Work request: Give back the data in full. Leave nothing out.

*** Information given Section Begins ***

-- ==== Sys2Proof/Machine/Hsq.lean ====
section
/-! DEFINITION. The home sequencers (R234 to R241, R278): the linearised steps on SYNC words, armed WAITs, and the combining
nodes of tree ATOMs and barriers (R41, R235, R240, R416). -/

namespace Sys2Proof.Machine

/-- The operation of an ATOM on a word of a width (R234): add, fadd, min, max, and, or, xor, swap, cas. -/
def atomOp (aop width : Nat) (unsigned : Bool) (w b c : Nat) : Nat :=
  let w := w % 2 ^ width
  let b := b % 2 ^ width
  let less := if unsigned then w < b else sext w width < sext b width
  match aop with
  | 0 => (w + b) % 2 ^ width
  | 1 =>
    let f := if width = 32 then fp32 else fp64
    roundVal f 0 false 0 (Val.add false (f.value w) (f.value b))
  | 2 => if less then w else b
  | 3 => if less then b else w
  | 4 => w &&& b
  | 5 => w ||| b
  | 6 => w ^^^ b
  | 7 => b
  | _ => if w = c % 2 ^ width then b else w

/-- A merged group applied (R235): integer and logical operands in turn, FP32 operands as one exact sum. -/
def groupOp (aop width : Nat) (unsigned : Bool) (w : Nat) (bs : List Nat) : Nat :=
  if aop = 1 then roundVal fp32 0 false 0 (bs.foldl (fun a b => Val.add false a (fp32.value (b % 2 ^ 32))) (fp32.value (w % 2 ^ 32)))
  else bs.foldl (fun w b => atomOp aop width unsigned w b 0) w

/-- The result of an ATOM (R234): sign-extended for INT compares and add. -/
def atomResult (aop width : Nat) (unsigned : Bool) (w : Nat) : Word :=
  extend w width (aop == 0 || ((aop == 2 || aop == 3) && !unsigned))

/-- The condition of a WAIT (R236 Table 2). -/
def condHolds (cc width : Nat) (unsigned : Bool) (w b : Nat) : Bool :=
  let w := w % 2 ^ width
  let b := b % 2 ^ width
  let lt := if unsigned then w < b else sext w width < sext b width
  match cc with
  | 0 => w == b
  | 1 => w != b
  | 2 => lt
  | 3 => lt || w == b
  | 4 => !lt && w != b
  | 5 => !lt
  | 6 => w &&& b != 0
  | _ => w &&& b == 0

/-- Arrivals applied to a barrier word (R240): the new word. -/
def arriveWord (w k n : Nat) : Nat :=
  let cnt := w % 2 ^ 32 + k
  (w / 2 ^ 32 + cnt / n) % 2 ^ 32 * 2 ^ 32 + cnt % n % 2 ^ 32

/-- An engine with no command: tickets start at 1 (R244). -/
def Engine.fresh : Engine := { queue := [], cur := none, stopped := none, full := false, next := 1, done := 0, chains := [], turn := false }

/-- A request as each of its issuers alone makes it. -/
def HsqEntry.parts (e : HsqEntry) : List HsqEntry :=
  match e.req with
  | .atoms aop w u items => items.map fun m => { e with t := m.2.1, req := .atoms aop w u [m] }
  | .arrive n _ ms => ms.map fun m => { e with t := m.1, req := .arrive n 0 [m] }
  | _ => [e]

/-- A request of a region that moves: its issuers stand where `move` puts their tiles, and its deadlines on another clock (R388). -/
def HsqEntry.moved (move clk : Nat → Nat) (e : HsqEntry) : HsqEntry :=
  { e with
    t := move e.t
    req := match e.req with
      | .atoms aop w u items => .atoms aop w u (items.map fun m => (m.1, move m.2.1, m.2.2))
      | .arrive n more ms => .arrive n more (ms.map fun m => (move m.1, m.2.1, m.2.2.map fun d => d.map clk))
      | q => q }

/-- An arrival combined with those of other packages (R416). -/
def HsqReq.joined (q : HsqReq) (k : Nat) : HsqReq := match q with | .arrive n more ms => .arrive n (more + k) ms | q => q

namespace State

/-- Engine e of a die for a context. -/
def engine (s : State) (d e c : Nat) : Engine := (tabGet (4 * e + c) (s.die d).engines).getD Engine.fresh
def setEngine (s : State) (d e c : Nat) (E : Engine) : State := s.onDie d fun D => { D with engines := tabSet (4 * e + c) E D.engines }

/-- A change of the region that holds a tile. -/
def onRegionOf (s : State) (t : Nat) (f : Region → Region) : State :=
  match s.regionOf t with | some (r, g) => s.setRegion r (f g) | none => s

/-- The running element issues an engine command as its next operation: what it has stored before comes first (R244). -/
def markOlder (s : State) : State := s.onRegionOf s.here fun g => { g with buffer := g.buffer ++ [.mark (g.place s.here) s.me.nop] }

/-- A chain wakes the engine it is bound to (R366). -/
def wakeChain (s : State) (c desc va : Nat) : State :=
  let d := homeVault desc / 64
  let e := bits (s.homeWord (desc + 32)) 0 3
  let E := s.engine d e c
  s.setEngine d e c { E with chains := if E.chains.any fun q => q.1 == desc then E.chains else E.chains ++ [(desc, va)] }

/-- The word, or the half, of a SYNC word at an address. -/
def syncRead (s : State) (pa width : Nat) : Nat := ofBytes (s.homeBytes pa (width / 8))

/-- Every armed WAIT on a word is evaluated, in arming order; one whose condition holds is released with MET (R237). -/
def wakeArmed (s : State) (pa : Nat) : State :=
  let met := fun (a : Armed) => a.pa / 8 == pa / 8 && condHolds a.cc a.width a.unsigned (s.syncRead a.pa a.width) a.b.toNat
  (s.armed.filter met).foldl (fun s a => s.finish a.t a.op 0) { s with armed := s.armed.filter fun a => !met a }

/-- A step on a SYNC word: the bytes of a word or a half are written, and the armed WAITs see it (R237). -/
def syncWrite (s : State) (pa width v : Nat) : State :=
  (s.homeWrite (cellsAt pa (bytesOf (width / 8) v))).wakeArmed pa

/-! ### Request queues -/

def hsqOf (s : State) (v : Nat) : List HsqEntry := (tabGet v s.hsq).getD []
def setHsq (s : State) (v : Nat) (q : List HsqEntry) : State := { s with hsq := tabSet v q s.hsq }
/-- A request joins the queue of its word's home. -/
def request (s : State) (e : HsqEntry) : State := let v := homeVault e.pa; s.setHsq v (s.hsqOf v ++ [e])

*** Information given Section Ends ***

Exercise result:
-- ==== Sys2Proof/Machine/Hsq.lean ====
section
/-! DEFINITION. The home sequencers (R234 to R241, R278): the linearised steps on SYNC words, armed WAITs, and the combining
nodes of tree ATOMs and barriers (R41, R235, R240, R416). -/

namespace Sys2Proof.Machine

/-- The operation of an ATOM on a word of a width (R234): add, fadd, min, max, and, or, xor, swap, cas. -/
def atomOp (aop width : Nat) (unsigned : Bool) (w b c : Nat) : Nat :=
  let w := w % 2 ^ width
  let b := b % 2 ^ width
  let less := if unsigned then w < b else sext w width < sext b width
  match aop with
  | 0 => (w + b) % 2 ^ width
  | 1 =>
    let f := if width = 32 then fp32 else fp64
    roundVal f 0 false 0 (Val.add false (f.value w) (f.value b))
  | 2 => if less then w else b
  | 3 => if less then b else w
  | 4 => w &&& b
  | 5 => w ||| b
  | 6 => w ^^^ b
  | 7 => b
  | _ => if w = c % 2 ^ width then b else w

/-- A merged group applied (R235): integer and logical operands in turn, FP32 operands as one exact sum. -/
def groupOp (aop width : Nat) (unsigned : Bool) (w : Nat) (bs : List Nat) : Nat :=
  if aop = 1 then roundVal fp32 0 false 0 (bs.foldl (fun a b => Val.add false a (fp32.value (b % 2 ^ 32))) (fp32.value (w % 2 ^ 32)))
  else bs.foldl (fun w b => atomOp aop width unsigned w b 0) w

/-- The result of an ATOM (R234): sign-extended for INT compares and add. -/
def atomResult (aop width : Nat) (unsigned : Bool) (w : Nat) : Word :=
  extend w width (aop == 0 || ((aop == 2 || aop == 3) && !unsigned))

/-- The condition of a WAIT (R236 Table 2). -/
def condHolds (cc width : Nat) (unsigned : Bool) (w b : Nat) : Bool :=
  let w := w % 2 ^ width
  let b := b % 2 ^ width
  let lt := if unsigned then w < b else sext w width < sext b width
  match cc with
  | 0 => w == b
  | 1 => w != b
  | 2 => lt
  | 3 => lt || w == b
  | 4 => !lt && w != b
  | 5 => !lt
  | 6 => w &&& b != 0
  | _ => w &&& b == 0

/-- Arrivals applied to a barrier word (R240): the new word. -/
def arriveWord (w k n : Nat) : Nat :=
  let cnt := w % 2 ^ 32 + k
  (w / 2 ^ 32 + cnt / n) % 2 ^ 32 * 2 ^ 32 + cnt % n % 2 ^ 32

/-- An engine with no command: tickets start at 1 (R244). -/
def Engine.fresh : Engine := { queue := [], cur := none, stopped := none, full := false, next := 1, done := 0, chains := [], turn := false }

/-- A request as each of its issuers alone makes it. -/
def HsqEntry.parts (e : HsqEntry) : List HsqEntry :=
  match e.req with
  | .atoms aop w u items => items.map fun m => { e with t := m.2.1, req := .atoms aop w u [m] }
  | .arrive n _ ms => ms.map fun m => { e with t := m.1, req := .arrive n 0 [m] }
  | _ => [e]

/-- A request of a region that moves: its issuers stand where `move` puts their tiles, and its deadlines on another clock (R388). -/
def HsqEntry.moved (move clk : Nat → Nat) (e : HsqEntry) : HsqEntry :=
  { e with
    t := move e.t
    req := match e.req with
      | .atoms aop w u items => .atoms aop w u (items.map fun m => (m.1, move m.2.1, m.2.2))
      | .arrive n more ms => .arrive n more (ms.map fun m => (move m.1, m.2.1, m.2.2.map fun d => d.map clk))
      | q => q }

/-- An arrival combined with those of other packages (R416). -/
def HsqReq.joined (q : HsqReq) (k : Nat) : HsqReq := match q with | .arrive n more ms => .arrive n (more + k) ms | q => q

namespace State

/-- Engine e of a die for a context. -/
def engine (s : State) (d e c : Nat) : Engine := (tabGet (4 * e + c) (s.die d).engines).getD Engine.fresh
def setEngine (s : State) (d e c : Nat) (E : Engine) : State := s.onDie d fun D => { D with engines := tabSet (4 * e + c) E D.engines }

/-- A change of the region that holds a tile. -/
def onRegionOf (s : State) (t : Nat) (f : Region → Region) : State :=
  match s.regionOf t with | some (r, g) => s.setRegion r (f g) | none => s

/-- The running element issues an engine command as its next operation: what it has stored before comes first (R244). -/
def markOlder (s : State) : State := s.onRegionOf s.here fun g => { g with buffer := g.buffer ++ [.mark (g.place s.here) s.me.nop] }

/-- A chain wakes the engine it is bound to (R366). -/
def wakeChain (s : State) (c desc va : Nat) : State :=
  let d := homeVault desc / 64
  let e := bits (s.homeWord (desc + 32)) 0 3
  let E := s.engine d e c
  s.setEngine d e c { E with chains := if E.chains.any fun q => q.1 == desc then E.chains else E.chains ++ [(desc, va)] }

/-- The word, or the half, of a SYNC word at an address. -/
def syncRead (s : State) (pa width : Nat) : Nat := ofBytes (s.homeBytes pa (width / 8))

/-- Every armed WAIT on a word is evaluated, in arming order; one whose condition holds is released with MET (R237). -/
def wakeArmed (s : State) (pa : Nat) : State :=
  let met := fun (a : Armed) => a.pa / 8 == pa / 8 && condHolds a.cc a.width a.unsigned (s.syncRead a.pa a.width) a.b.toNat
  (s.armed.filter met).foldl (fun s a => s.finish a.t a.op 0) { s with armed := s.armed.filter fun a => !met a }

/-- A step on a SYNC word: the bytes of a word or a half are written, and the armed WAITs see it (R237). -/
def syncWrite (s : State) (pa width v : Nat) : State :=
  (s.homeWrite (cellsAt pa (bytesOf (width / 8) v))).wakeArmed pa

/-! ### Request queues -/

def hsqOf (s : State) (v : Nat) : List HsqEntry := (tabGet v s.hsq).getD []
def setHsq (s : State) (v : Nat) (q : List HsqEntry) : State := { s with hsq := tabSet v q s.hsq }
/-- A request joins the queue of its word's home. -/
def request (s : State) (e : HsqEntry) : State := let v := homeVault e.pa; s.setHsq v (s.hsqOf v ++ [e])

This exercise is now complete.